Problem details:
Only the lines from the one with "k _ _ hp c_freeCtr" through the end of the material below belong in the reply; transcribe them exactly.

Supplied records:
-- ==== Sys2Proof/Laws/Frame.lean ====
section
/-!
SUPPORT. Sys2Proof/Laws/Frame.lean: how frames compose: a frame is reflexive, transitive and grows with its list of parts; a
fold over a list has the frame of its step.
-/
namespace Sys2Proof
open Machine

/-- Every part of `V` is a part of `W`. -/
def subParts (V W : List Part) : Bool := V.all fun p => W.contains p

theorem subParts_mem {V W : List Part} (h : subParts V W = true) {p : Part} (hp : p ∈ V) : p ∈ W := by
  have := List.all_eq_true.mp h p hp
  simpa using this

theorem subParts_trans {U V W : List Part} (h : subParts U V = true) (g : subParts V W = true) : subParts U W = true :=
  List.all_eq_true.mpr fun p hp => by simpa using subParts_mem g (subParts_mem h hp)

theorem subParts_contains {V W : List Part} (h : subParts V W = true) {p : Part} (hp : p ∈ V) : W.contains p = true := by
  simpa using subParts_mem h hp

theorem Part.same_refl (s : State) (p : Part) : p.same s s := by
  cases p <;> simp [Part.same]

theorem Part.same_trans {s t u : State} {p : Part} (h : p.same s t) (g : p.same t u) : p.same s u := by
  cases p <;> simp only [Part.same] at * <;> simp_all

namespace SameOutside

variable {V W : List Part} {s t u : State}

theorem refl (W : List Part) (s : State) : SameOutside W s s := ⟨fun p _ => p.same_refl s⟩

theorem trans (h : SameOutside W s t) (g : SameOutside W t u) : SameOutside W s u :=
  ⟨fun p hp => Part.same_trans (h.same p hp) (g.same p hp)⟩

theorem mono (h : SameOutside V s t) (hs : subParts V W = true) : SameOutside W s t :=
  ⟨fun p hp => h.same p fun hv => hp (subParts_mem hs hv)⟩

/-- Appends a step with a smaller frame. -/
theorem next (h : SameOutside W s t) (g : SameOutside V t u) (hs : subParts V W = true) : SameOutside W s u :=
  h.trans (g.mono hs)

/-- A record update whose new fields lie in `W` keeps the frame. -/
theorem update {y : State}
    {f_now} {f_pw} {f_rtc} {f_mn} {f_per} {f_qEvt} {f_prods} {f_qst} {f_host} {f_crc} {f_rs} {f_band} {f_se} {f_zs} {f_act} {f_pr} {f_pn} {f_cans} {f_fb} {f_gd} {f_th} {f_st} {f_cfg} {f_cfgPend} {f_flashA} {f_flashB} {f_pending} {f_freeCtr}
    (h : SameOutside W s y)
    (c_now : W.contains .now = true ∨ f_now = y.now := by first | with_reducible exact Or.inr rfl | exact Or.inl (by decide) | exact Or.inr rfl)
    (c_pw : W.contains .supply = true ∨ f_pw = y.pw := by first | with_reducible exact Or.inr rfl | exact Or.inl (by decide) | exact Or.inr rfl)
    (c_rtc : W.contains .rtc = true ∨ f_rtc = y.rtc := by first | with_reducible exact Or.inr rfl | exact Or.inl (by decide) | exact Or.inr rfl)
    (c_mode : W.contains .mode = true ∨ (f_mn.mode = y.mn.mode ∧ f_mn.lastMode = y.mn.lastMode) := by first | exact Or.inl (by decide) | exact Or.inr ⟨rfl, rfl⟩)
    (c_main : W.contains .main = true ∨ { f_mn with mode := .shunting, lastMode := .shunting } = { y.mn with mode := .shunting, lastMode := .shunting } := by first | with_reducible exact Or.inr rfl | exact Or.inl (by decide) | exact Or.inr rfl)
    (c_per : W.contains .per = true ∨ f_per = y.per := by first | with_reducible exact Or.inr rfl | exact Or.inl (by decide) | exact Or.inr rfl)
    (c_qEvt : W.contains .events = true ∨ f_qEvt = y.qEvt := by first | with_reducible exact Or.inr rfl | exact Or.inl (by decide) | exact Or.inr rfl)
    (c_prods : W.contains .events = true ∨ f_prods = y.prods := by first | with_reducible exact Or.inr rfl | exact Or.inl (by decide) | exact Or.inr rfl)
    (c_qst : W.contains .events = true ∨ f_qst = y.qst := by first | with_reducible exact Or.inr rfl | exact Or.inl (by decide) | exact Or.inr rfl)
    (c_log : W.contains .log = true ∨ (f_host.log = y.host.log ∧ f_host.seqno = y.host.seqno ∧ f_host.db = y.host.db) := by first | exact Or.inl (by decide) | exact Or.inr ⟨rfl, rfl, rfl⟩)
    (c_link : W.contains .link = true ∨ { f_host with log := [], seqno := 0, db := 0, h2d := [], d2h := [], window := [] } = { y.host with log := [], seqno := 0, db := 0, h2d := [], d2h := [], window := [] } := by first | with_reducible exact Or.inr rfl | exact Or.inl (by decide) | exact Or.inr rfl)
    (c_buf : W.contains .buffers = true ∨ (f_host.h2d = y.host.h2d ∧ f_host.d2h = y.host.d2h ∧ f_host.window = y.host.window) := by first | exact Or.inl (by decide) | exact Or.inr ⟨rfl, rfl, rfl⟩)
    (c_crc : W.contains .crc = true ∨ f_crc = y.crc := by first | with_reducible exact Or.inr rfl | exact Or.inl (by decide) | exact Or.inr rfl)
    (c_cells : W.contains .cells = true ∨ f_rs.cells = y.rs.cells := by first | with_reducible exact Or.inr rfl | exact Or.inl (by decide) | exact Or.inr rfl)
    (c_recs : W.contains .recs = true ∨ { f_rs with cells := [] } = { y.rs with cells := [] } := by first | with_reducible exact Or.inr rfl | exact Or.inl (by decide) | exact Or.inr rfl)
    (c_band : W.contains .band = true ∨ f_band = y.band := by first | with_reducible exact Or.inr rfl | exact Or.inl (by decide) | exact Or.inr rfl)
    (c_se : W.contains .sense = true ∨ f_se = y.se := by first | with_reducible exact Or.inr rfl | exact Or.inl (by decide) | exact Or.inr rfl)
    (c_zs : W.contains .zones = true ∨ f_zs = y.zs := by first | with_reducible exact Or.inr rfl | exact Or.inl (by decide) | exact Or.inr rfl)
    (c_act : W.contains .act = true ∨ f_act = y.act := by first | with_reducible exact Or.inr rfl | exact Or.inl (by decide) | exact Or.inr rfl)
    (c_pr : W.contains .predict = true ∨ f_pr = y.pr := by first | with_reducible exact Or.inr rfl | exact Or.inl (by decide) | exact Or.inr rfl)
    (c_pn : W.contains .panel = true ∨ f_pn = y.pn := by first | with_reducible exact Or.inr rfl | exact Or.inl (by decide) | exact Or.inr rfl)
    (c_cans : W.contains .cans = true ∨ f_cans = y.cans := by first | with_reducible exact Or.inr rfl | exact Or.inl (by decide) | exact Or.inr rfl)
    (c_fb : W.contains .fabric = true ∨ f_fb = y.fb := by first | with_reducible exact Or.inr rfl | exact Or.inl (by decide) | exact Or.inr rfl)
    (c_gd : W.contains .guard = true ∨ f_gd = y.gd := by first | with_reducible exact Or.inr rfl | exact Or.inl (by decide) | exact Or.inr rfl)
    (c_th : W.contains .thermal = true ∨ { f_th with bufStop := none } = { y.th with bufStop := none } := by first | with_reducible exact Or.inr rfl | exact Or.inl (by decide) | exact Or.inr rfl)
    (c_bs : W.contains .bufStop = true ∨ f_th.bufStop = y.th.bufStop := by first | with_reducible exact Or.inr rfl | exact Or.inl (by decide) | exact Or.inr rfl)
    (c_st : W.contains .straps = true ∨ f_st = y.st := by first | with_reducible exact Or.inr rfl | exact Or.inl (by decide) | exact Or.inr rfl)
    (c_cfg : W.contains .cfg = true ∨ f_cfg = y.cfg := by first | with_reducible exact Or.inr rfl | exact Or.inl (by decide) | exact Or.inr rfl)
    (c_cfgPend : W.contains .cfgPend = true ∨ f_cfgPend = y.cfgPend := by first | with_reducible exact Or.inr rfl | exact Or.inl (by decide) | exact Or.inr rfl)
    (c_flashA : W.contains .flash = true ∨ f_flashA = y.flashA := by first | with_reducible exact Or.inr rfl | exact Or.inl (by decide) | exact Or.inr rfl)
    (c_flashB : W.contains .flash = true ∨ f_flashB = y.flashB := by first | with_reducible exact Or.inr rfl | exact Or.inl (by decide) | exact Or.inr rfl)
    (c_pending : W.contains .pending = true ∨ f_pending = y.pending := by first | with_reducible exact Or.inr rfl | exact Or.inl (by decide) | exact Or.inr rfl)
    (c_freeCtr : W.contains .free = true ∨ f_freeCtr = y.freeCtr := by first | with_reducible exact Or.inr rfl | exact Or.inl (by decide) | exact Or.inr rfl) :
    SameOutside W s (State.mk f_now f_pw f_rtc f_mn f_per f_qEvt f_prods f_qst f_host f_crc f_rs f_band f_se f_zs f_act f_pr f_pn f_cans f_fb f_gd f_th f_st f_cfg f_cfgPend f_flashA f_flashB f_pending f_freeCtr) := by
  have k (p : Part) (q : Prop) (hp : p ∉ W) (c : W.contains p = true ∨ q) : q := by simpa [hp] using c
  refine ⟨fun p hp => Part.same_trans (h.same p hp) ?_⟩
  cases p with
  | now => exact k _ _ hp c_now
  | supply => exact k _ _ hp c_pw
  | rtc => exact k _ _ hp c_rtc
  | mode => exact k _ _ hp c_mode
  | main => exact k _ _ hp c_main
  | per => exact k _ _ hp c_per
  | events => exact ⟨k _ _ hp c_qEvt, k _ _ hp c_prods, k _ _ hp c_qst⟩
  | log => exact k _ _ hp c_log
  | link => exact k _ _ hp c_link
  | buffers => exact k _ _ hp c_buf
  | crc => exact k _ _ hp c_crc
  | cells => exact k _ _ hp c_cells
  | recs => exact k _ _ hp c_recs
  | band => exact k _ _ hp c_band
  | sense => exact k _ _ hp c_se
  | zones => exact k _ _ hp c_zs
  | act => exact k _ _ hp c_act
  | predict => exact k _ _ hp c_pr
  | panel => exact k _ _ hp c_pn
  | cans => exact k _ _ hp c_cans
  | fabric => exact k _ _ hp c_fb
  | guard => exact k _ _ hp c_gd
  | thermal => exact k _ _ hp c_th
  | bufStop => exact k _ _ hp c_bs
  | straps => exact k _ _ hp c_st
  | cfg => exact k _ _ hp c_cfg
  | cfgPend => exact k _ _ hp c_cfgPend
  | flash => exact ⟨k _ _ hp c_flashA, k _ _ hp c_flashB⟩
  | pending => exact k _ _ hp c_pending
  | free => exact k _ _ hp c_freeCtr

/-- A fold over a list has the frame of its step. -/
theorem foldl {α : Type} {f : State → α → State} (hf : ∀ x a, SameOutside W x (f x a)) (l : List α) (s : State) :
    SameOutside W s (l.foldl f s) := by
  induction l generalizing s with
  | nil => exact refl W s
  | cons a l ih => exact (hf s a).trans (ih (f s a))

/-- A fold over a list after a prefix has the frame of both. -/
theorem foldl' {α : Type} {f : State → α → State} {l : List α} (h : SameOutside W s t) (hf : ∀ x a, SameOutside W x (f x a)) :
    SameOutside W s (l.foldl f t) :=
  h.trans (foldl hf l t)

/-- A named intermediate state: its frame is shown once, and nothing else of it is used. -/
theorem gen (x : State) (h : SameOutside W s x) (k : SameOutside W s x → SameOutside W s u) : SameOutside W s u := k h

/-- The state of a pair. -/
theorem of_fst {β : Type} {b : β} {p : State × β} (h : p = (u, b)) (k : SameOutside W s p.1) : SameOutside W s u := by
  subst h; exact k

/-- The state of an optional result. -/
theorem of_some {o : Option State} (h : o = some u) (k : SameOutside W s (o.getD t)) : SameOutside W s u := by
  subst h; exact k

/-- The types whose local values keep their definition in a frame's proof: a part of the state is a part of their fields. -/
inductive Kept : Type → Prop
  | host : Kept HostLink
  | recs : Kept RecStore
  | main : Kept Main
  | thermal : Kept Thermal
  | pair {β : Type} : Kept (State × β)

theorem keep {α : Type} (_ : α) (h : SameOutside W s u) (_ : Kept α := by constructor) : SameOutside W s u := h

end SameOutside

end Sys2Proof
end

Response area:
  | free => exact k _ _ hp c_freeCtr

/-- A fold over a list has the frame of its step. -/
theorem foldl {α : Type} {f : State → α → State} (hf : ∀ x a, SameOutside W x (f x a)) (l : List α) (s : State) :
    SameOutside W s (l.foldl f s) := by
  induction l generalizing s with
  | nil => exact refl W s
  | cons a l ih => exact (hf s a).trans (ih (f s a))

/-- A fold over a list after a prefix has the frame of both. -/
theorem foldl' {α : Type} {f : State → α → State} {l : List α} (h : SameOutside W s t) (hf : ∀ x a, SameOutside W x (f x a)) :
    SameOutside W s (l.foldl f t) :=
  h.trans (foldl hf l t)

/-- A named intermediate state: its frame is shown once, and nothing else of it is used. -/
theorem gen (x : State) (h : SameOutside W s x) (k : SameOutside W s x → SameOutside W s u) : SameOutside W s u := k h

/-- The state of a pair. -/
theorem of_fst {β : Type} {b : β} {p : State × β} (h : p = (u, b)) (k : SameOutside W s p.1) : SameOutside W s u := by
  subst h; exact k

/-- The state of an optional result. -/
theorem of_some {o : Option State} (h : o = some u) (k : SameOutside W s (o.getD t)) : SameOutside W s u := by
  subst h; exact k

/-- The types whose local values keep their definition in a frame's proof: a part of the state is a part of their fields. -/
inductive Kept : Type → Prop
  | host : Kept HostLink
  | recs : Kept RecStore
  | main : Kept Main
  | thermal : Kept Thermal
  | pair {β : Type} : Kept (State × β)

theorem keep {α : Type} (_ : α) (h : SameOutside W s u) (_ : Kept α := by constructor) : SameOutside W s u := h

end SameOutside

end Sys2Proof
end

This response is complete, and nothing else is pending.